WildFIRE PIRE is an international research and education partnership funded by the U.S. National Science Foundation (NSF) under the Partnerships in International Research and Education (PIRE) program.

Led by Montana State University in collaboration with leading universities and research institutions in the United States, Australia, New Zealand, and Argentina, the project investigates the causes and consequences of wildfire in the past, present, and future.

Project Goals

  • Understand how wildfire has shaped ecosystems on Earth
  • Reveal the complex relationships between climate change, human activity, and wildfire
  • Provide scientific foundations for future wildfire management, ecological restoration, and disaster prevention

Study Regions

The project focuses on four representative wildfire-prone ecosystems:

Research Approach

We integrate paleoecological records (sediments, charcoal, tree rings), modern fire ecology monitoring, and future climate modeling for multi-scale analysis across space and time.

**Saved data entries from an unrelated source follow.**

-- ==== Sys2Proof/Laws/Frames.lean ====
section
/-! SUPPORT. For each shared operation, the pieces of the state it can touch: everything outside them is as before. -/

namespace Sys2Proof.Laws

open Sys2Proof.Machine Sys2Proof.Safety

/-! ### Composing frames -/

theorem outside_refl (ps : List Piece) (s : State) : Outside ps s s := by
  intro p _
  cases p <;> rfl

theorem outside_mono {ps qs : List Piece} {s t : State} (h : Outside ps s t) (hs : ∀ p ∈ ps, p ∈ qs) : Outside qs s t :=
  fun p hp => h p fun hm => hp (hs p hm)

theorem keeps_trans {s t u : State} {p : Piece} (h : Keeps s t p) (k : Keeps t u p) : Keeps s u p := by
  cases p <;> exact Eq.trans k h

theorem outside_trans {ps : List Piece} {s t u : State} (h : Outside ps s t) (k : Outside ps t u) : Outside ps s u :=
  fun p hp => keeps_trans (h p hp) (k p hp)

/-- One more operation, within `qs`, after what stays within `ps`. -/
theorem outside_step {ps qs : List Piece} {s t u : State} (k : Outside qs t u) (hq : ∀ p ∈ qs, p ∈ ps)
    (h : Outside ps s t) : Outside ps s u :=
  outside_trans h (outside_mono k hq)

theorem outside_foldl {α : Type} {ps : List Piece} {f : State → α → State} (h : ∀ t a, Outside ps t (f t a)) (l : List α)
    (s : State) : Outside ps s (l.foldl f s) := by
  induction l generalizing s with
  | nil => exact outside_refl ps s
  | cons a l ih => exact outside_trans (h s a) (ih (f s a))

theorem outside_ite {ps : List Piece} {c : Prop} [Decidable c] {s t u : State} (h : Outside ps s t) (k : Outside ps s u) :
    Outside ps s (if c then t else u) := by
  split
  · exact h
  · exact k

theorem outside_forLines {ps : List Piece} {f : LineNo → State → State} (h : ∀ l t, Outside ps t (f l t)) (s : State) :
    Outside ps s (forLines f s) :=
  outside_foldl (fun t l => h l t) _ s

/-! ### One piece replaced -/

theorem outside_ms (s : State) (x : Word) : Outside [.ms] s { s with ms := x } := by
  intro p hp
  cases p <;> first
    | rfl
    | exact absurd (List.mem_singleton.2 rfl) hp

theorem outside_link (s : State) (x : LinkPath) : Outside [.link] s { s with link := x } := by
  intro p hp
  cases p <;> first
    | rfl
    | exact absurd (List.mem_singleton.2 rfl) hp

theorem outside_windows (s : State) (x : Vector Window 4) : Outside [.windows] s { s with windows := x } := by
  intro p hp
  cases p <;> first
    | rfl
    | exact absurd (List.mem_singleton.2 rfl) hp

theorem outside_buffers (s : State) (x : Vector Buffer 4) : Outside [.buffers] s { s with buffers := x } := by
  intro p hp
  cases p <;> first
    | rfl
    | exact absurd (List.mem_singleton.2 rfl) hp

theorem outside_queue (s : State) (x : List WindowNo) : Outside [.queue] s { s with queue := x } := by
  intro p hp
  cases p <;> first
    | rfl
    | exact absurd (List.mem_singleton.2 rfl) hp

theorem outside_grid (s : State) (x : Grid) : Outside [.grid] s { s with grid := x } := by
  intro p hp
  cases p <;> first
    | rfl
    | exact absurd (List.mem_singleton.2 rfl) hp

theorem outside_banks (s : State) (x : Vector Bank 2) : Outside [.banks] s { s with banks := x } := by
  intro p hp
  cases p <;> first
    | rfl
    | exact absurd (List.mem_singleton.2 rfl) hp

theorem outside_engine (s : State) (x : Engine) : Outside [.engine] s { s with engine := x } := by
  intro p hp
  cases p <;> first
    | rfl
    | exact absurd (List.mem_singleton.2 rfl) hp

theorem outside_history (s : State) (x : History) : Outside [.history] s { s with history := x } := by
  intro p hp
  cases p <;> first
    | rfl
    | exact absurd (List.mem_singleton.2 rfl) hp

theorem outside_results (s : State) (x : Vector Result 5) : Outside [.results] s { s with results := x } := by
  intro p hp
  cases p <;> first
    | rfl
    | exact absurd (List.mem_singleton.2 rfl) hp

theorem outside_drive (s : State) (x : ZoneTable DriveEntry DriveEntry.reset) : Outside [.drive] s { s with drive := x } := by
  intro p hp
  cases p <;> first
    | rfl
    | exact absurd (List.mem_singleton.2 rfl) hp

theorem outside_scan (s : State) (x : ScanTracker) : Outside [.scan] s { s with scan := x } := by
  intro p hp
  cases p <;> first
    | rfl
    | exact absurd (List.mem_singleton.2 rfl) hp

theorem outside_lines (s : State) (x : Vector Line 16) : Outside [.lines] s { s with lines := x } := by
  intro p hp
  cases p <;> first
    | rfl
    | exact absurd (List.mem_singleton.2 rfl) hp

Post-fire watershed studies also matter to treatment teams because burned catchments can release ash, clay, and fine mineral sediment into storage ponds and reuse systems. In applied sediment-control work, a reliable polyacrylamide manufacturer is often evaluated alongside field-specific references for anionic polyacrylamide and broader polyacrylamide manufacturers before a runoff, clarification, or erosion-control trial is specified.

Science Plan and Publications


This page is faithfully restored from the 2013–2015 historical archives of wildfirepire.org. For original project videos and field reports, please visit the Videos section.